_YOUR OBJECTIVE_.
Look through the data below for the line with "have rootPos : 0", and transcribe it exactly together with each line after it up to and including the line with "Nat.cast_add, add_div, Real.rpow_add". Give nothing else.

[Saved data entries]
──────────

/-- The root of a number, rounded down. -/
theorem NearBelow.sqrt (h : NearBelow P ε g c) (below : r ≤ Real.sqrt (c * P)) (above : Real.sqrt (c * P) < r + 1) :
    NearBelow P (ε + 1 / P) (Real.sqrt g) r := by
  obtain ⟨low, high⟩ := h
  have one : 1 ≤ Real.sqrt g := Real.one_le_sqrt.mpr hg
  have exact : Real.sqrt (g * P * P) = Real.sqrt g * P := by
    rw [mul_assoc, Real.sqrt_mul (by linarith), Real.sqrt_mul_self hP.le]
  have root : 1 - ε ≤ Real.sqrt (1 - ε) := by
    refine Real.le_sqrt_of_sq_le ?_
    nlinarith
  constructor
  · have lower : Real.sqrt g * (1 - ε) * P ≤ Real.sqrt (c * P) := by
      calc Real.sqrt g * (1 - ε) * P ≤ Real.sqrt g * Real.sqrt (1 - ε) * P := by gcongr
        _ = Real.sqrt (g * (1 - ε) * P * P) := by
          rw [mul_assoc (g * (1 - ε)), Real.sqrt_mul (mul_nonneg (by linarith) (by linarith)), Real.sqrt_mul_self hP.le,
            Real.sqrt_mul (by linarith)]
        _ ≤ Real.sqrt (c * P) := by gcongr
    have split : Real.sqrt g * (1 - (ε + 1 / P)) * P = Real.sqrt g * (1 - ε) * P - Real.sqrt g := by
      field_simp
      ring
    linarith
  · exact below.trans ((Real.sqrt_le_sqrt (mul_le_mul_of_nonneg_right high hP.le)).trans exact.le)

/-- The product of two numbers, rounded down. -/
theorem NearBelow.mul (hη : 0 ≤ η) (hη' : η ≤ 1) (hG : 1 ≤ G) (h : NearBelow P ε g c) (k : NearBelow P η G d)
    (below : r ≤ d * c / P) (above : d * c / P < r + 1) : NearBelow P (η + ε + 1 / P) (G * g) r := by
  obtain ⟨low, high⟩ := h
  obtain ⟨low', high'⟩ := k
  have one : 1 ≤ G * g := one_le_mul_of_one_le_of_one_le hG hg
  have nonneg : 0 ≤ g * (1 - ε) * P := mul_nonneg (mul_nonneg (by linarith) (by linarith)) hP.le
  have nonneg' : 0 ≤ G * (1 - η) * P := mul_nonneg (mul_nonneg (by linarith) (by linarith)) hP.le
  rw [le_div_iff₀ hP] at below
  rw [div_lt_iff₀ hP] at above
  constructor
  · have product : G * (1 - η) * P * (g * (1 - ε) * P) ≤ d * c := mul_le_mul low' low nonneg (nonneg'.trans low')
    have errors : (1 - η - ε) ≤ (1 - η) * (1 - ε) := by nlinarith [mul_nonneg hη hε]
    have scaled : G * g * (1 - η - ε) * P ≤ G * g * ((1 - η) * (1 - ε)) * P := by gcongr
    have whole : G * g * ((1 - η) * (1 - ε)) * P * P < (r + 1) * P := by
      refine lt_of_le_of_lt (le_of_eq_of_le ?_ product) above
      ring
    have less := lt_of_mul_lt_mul_right whole hP.le
    have split : G * g * (1 - (η + ε + 1 / P)) * P = G * g * (1 - η - ε) * P - G * g := by
      field_simp
      ring
    linarith
  · have product : d * c ≤ G * P * (g * P) := mul_le_mul high' high (nonneg.trans low) (nonneg'.trans (low'.trans high'))
    refine le_of_mul_le_mul_right (below.trans (product.trans_eq ?_)) hP
    ring

end NearBelow

theorem NearBelow.mono {P ε η G c : ℝ} (hP : 0 < P) (hG : 0 ≤ G) (le : ε ≤ η) (h : NearBelow P ε G c) : NearBelow P η G c := by
  refine ⟨le_trans ?_ h.1, h.2⟩
  gcongr

/-- The units in which 2^x is computed. -/
noncomputable def exp2Unit : ℝ := ((2 ^ approxPrec : Nat) : ℝ)

theorem exp2Unit_eq : exp2Unit = 2 ^ 192 := by
  rw [exp2Unit, approxPrec]
  norm_num

theorem exp2Unit_pos : 0 < exp2Unit := Nat.cast_pos.mpr (Nat.two_pow_pos _)

theorem isqrt_near {c : Nat} {ε g : ℝ} (hε : 0 ≤ ε) (hε' : ε ≤ 1) (hg : 1 ≤ g) (hg' : g ≤ 2)
    (h : NearBelow exp2Unit ε g c) :
    NearBelow exp2Unit (ε + 1 / exp2Unit) (Real.sqrt g) (isqrt (c * 2 ^ approxPrec) (approxPrec + 1) 0 : Nat) := by
  have small : c ≤ 2 * 2 ^ approxPrec := by
    have bound : (c : ℝ) ≤ ((2 * 2 ^ approxPrec : Nat) : ℝ) := by
      rw [Nat.cast_mul, Nat.cast_ofNat]
      exact h.2.trans (mul_le_mul_of_nonneg_right hg' exp2Unit_pos.le)
    exact_mod_cast bound
  have fits : c * 2 ^ approxPrec < 2 ^ (approxPrec + 1) * 2 ^ (approxPrec + 1) := by
    have pos := Nat.two_pow_pos approxPrec
    rw [pow_succ]
    generalize 2 ^ approxPrec = p at *
    nlinarith
  obtain ⟨below, above, -⟩ := isqrt_sqrt fits
  rw [Nat.cast_mul] at below above
  exact h.sqrt exp2Unit_pos hε hε' hg below above

/-- A power of `g` by the bits of an exponent: its highest bit takes a root of `g`. -/
theorem rpow_bits {g : ℝ} (hg : 1 ≤ g) (f n : Nat) : g ^ (((f % 2 ^ (n + 1) : Nat) : ℝ) / 2 ^ (n + 1)) =
    (if f.testBit n = true then Real.sqrt g else 1) * Real.sqrt g ^ (((f % 2 ^ n : Nat) : ℝ) / 2 ^ n) := by
  have pos : 0 < g := by linarith
  have two : (0 : ℝ) < 2 ^ n := by positivity
  have half (x : ℝ) : g ^ (x / 2 ^ (n + 1)) = Real.sqrt g ^ (x / 2 ^ n) := by
    rw [Real.sqrt_eq_rpow, ← Real.rpow_mul pos.le, pow_succ]
    congr 1
    field_simp
  rw [half, Nat.mod_pow_succ, Nat.testBit_eq_decide_div_mod_eq]
  have rootPos : 0 < Real.sqrt g := Real.sqrt_pos.mpr pos
  obtain zero | one := Nat.mod_two_eq_zero_or_one (f / 2 ^ n)
  · simp [zero]
  · rw [one, Nat.mul_one, Nat.cast_add, add_div, Real.rpow_add rootPos, Nat.cast_pow, Nat.cast_ofNat, div_self two.ne',
      Real.rpow_one, if_pos (decide_eq_true rfl), mul_comm]

theorem product_near {acc c : Nat} {ε η g G : ℝ} (hε : 0 ≤ ε) (hε' : ε ≤ 1) (hg : 1 ≤ g) (hη : 0 ≤ η) (hη' : η ≤ 1)
    (hG : 1 ≤ G) (h : NearBelow exp2Unit ε g c) (k : NearBelow exp2Unit η G acc) :
    NearBelow exp2Unit (η + ε + 1 / exp2Unit) (G * g) (acc * c / 2 ^ approxPrec : Nat) := by
  obtain ⟨below, above, -⟩ := div_floor (acc * c) (Nat.two_pow_pos approxPrec).ne'
  rw [Nat.cast_mul] at below above
  exact h.mul exp2Unit_pos hε hε' hg hη hη' hG k below above

/-- The error of a power by `n` further bits: each adds the errors of one root and of one product. -/
noncomputable def exp2Error (n : Nat) (ε η : ℝ) : ℝ := η + n * (ε + (n + 1) * (1 / exp2Unit))

theorem exp2Error_succ (n : Nat) (ε η : ℝ) :
    exp2Error n (ε + 1 / exp2Unit) (η + (ε + 1 / exp2Unit) + 1 / exp2Unit) ≤ exp2Error (n + 1) ε η := by
  have each : 0 < 1 / exp2Unit := one_div_pos.mpr exp2Unit_pos
  have count : (0 : ℝ) ≤ n := Nat.cast_nonneg n
  simp only [exp2Error]
  push_cast
  nlinarith

theorem exp2Error_mono {n : Nat} {ε η θ : ℝ} (le : η ≤ θ) : exp2Error n ε η ≤ exp2Error n ε θ := by
  simp only [exp2Error]
  linarith

theorem le_exp2Error {n : Nat} {ε η : ℝ} (hε : 0 ≤ ε) : η ≤ exp2Error n ε η := by
  have := exp2Unit_pos
  rw [exp2Error]
  exact le_add_of_nonneg_right (by positivity)

theorem le_exp2Error_succ {n : Nat} {ε η : ℝ} (hε : 0 ≤ ε) (hη : 0 ≤ η) : ε + 1 / exp2Unit ≤ exp2Error (n + 1) ε η := by
  have each : 0 < 1 / exp2Unit := one_div_pos.mpr exp2Unit_pos
  exact le_trans (by linarith) ((le_exp2Error (by linarith)).trans (exp2Error_succ ..))

/-- The power that `exp2Bits` computes from the root `c` of a number `g`, on a number `G`. -/
theorem exp2Bits_near (f : Nat) : ∀ (n c acc : Nat) (g G ε η : ℝ), 1 ≤ g → g ≤ 2 → 1 ≤ G → 0 ≤ ε → 0 ≤ η →
    exp2Error n ε η ≤ 1 → NearBelow exp2Unit ε g c → NearBelow exp2Unit η G acc →
    NearBelow exp2Unit (exp2Error n ε η) (G * g ^ (((f % 2 ^ n : Nat) : ℝ) / 2 ^ n)) (exp2Bits f n c acc : Nat)
  | 0, c, acc, g, G, ε, η, _, _, _, _, _, _, _, hacc => by
    simpa [exp2Bits, exp2Error, Nat.mod_one] using hacc
  | n + 1, c, acc, g, G, ε, η, hg, hg', hG, hε, hη, bound, hc, hacc => by
    have each : 0 < 1 / exp2Unit := one_div_pos.mpr exp2Unit_pos
    have small : ε + 1 / exp2Unit ≤ 1 := (le_exp2Error_succ hε hη).trans bound
    have small' : η ≤ 1 := (le_exp2Error hε).trans bound
    have root := isqrt_near hε (by linarith) hg hg' hc
    have rootOne : 1 ≤ Real.sqrt g := Real.one_le_sqrt.mpr hg
    have rootTwo : Real.sqrt g ≤ 2 := Real.sqrt_le_iff.mpr ⟨zero_le_two, by linarith⟩
    have less := exp2Error_succ n ε η
    rw [exp2Bits, rpow_bits hg]
    generalize isqrt (c * 2 ^ approxPrec) (approxPrec + 1) 0 = c' at root ⊢
    have power : (0 : ℝ) ≤ Real.sqrt g ^ (((f % 2 ^ n : Nat) : ℝ) / 2 ^ n) := by positivity
    split
    next =>
      rw [← mul_assoc]
      have product := product_near (by linarith) small rootOne hη small' hG root hacc
      have next := exp2Bits_near f n c' _ _ _ _ _ rootOne rootTwo (one_le_mul_of_one_le_of_one_le hG rootOne) (by linarith)
        (by linarith) (less.trans bound) root product
      exact next.mono exp2Unit_pos (by positivity) less
    next =>
      have fewer : exp2Error n (ε + 1 / exp2Unit) η ≤ exp2Error (n + 1) ε η := (exp2Error_mono (by linarith)).trans less
      have next := exp2Bits_near f n c' acc _ _ _ _ rootOne rootTwo hG (by linarith) hη (fewer.trans bound) root hacc
      rw [one_mul]
      exact next.mono exp2Unit_pos (by positivity) fewer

──────────

_OUTPUT FOR THIS EXERCISE_.
  have rootPos : 0 < Real.sqrt g := Real.sqrt_pos.mpr pos
  obtain zero | one := Nat.mod_two_eq_zero_or_one (f / 2 ^ n)
  · simp [zero]
  · rw [one, Nat.mul_one, Nat.cast_add, add_div, Real.rpow_add rootPos, Nat.cast_pow, Nat.cast_ofNat, div_self two.ne',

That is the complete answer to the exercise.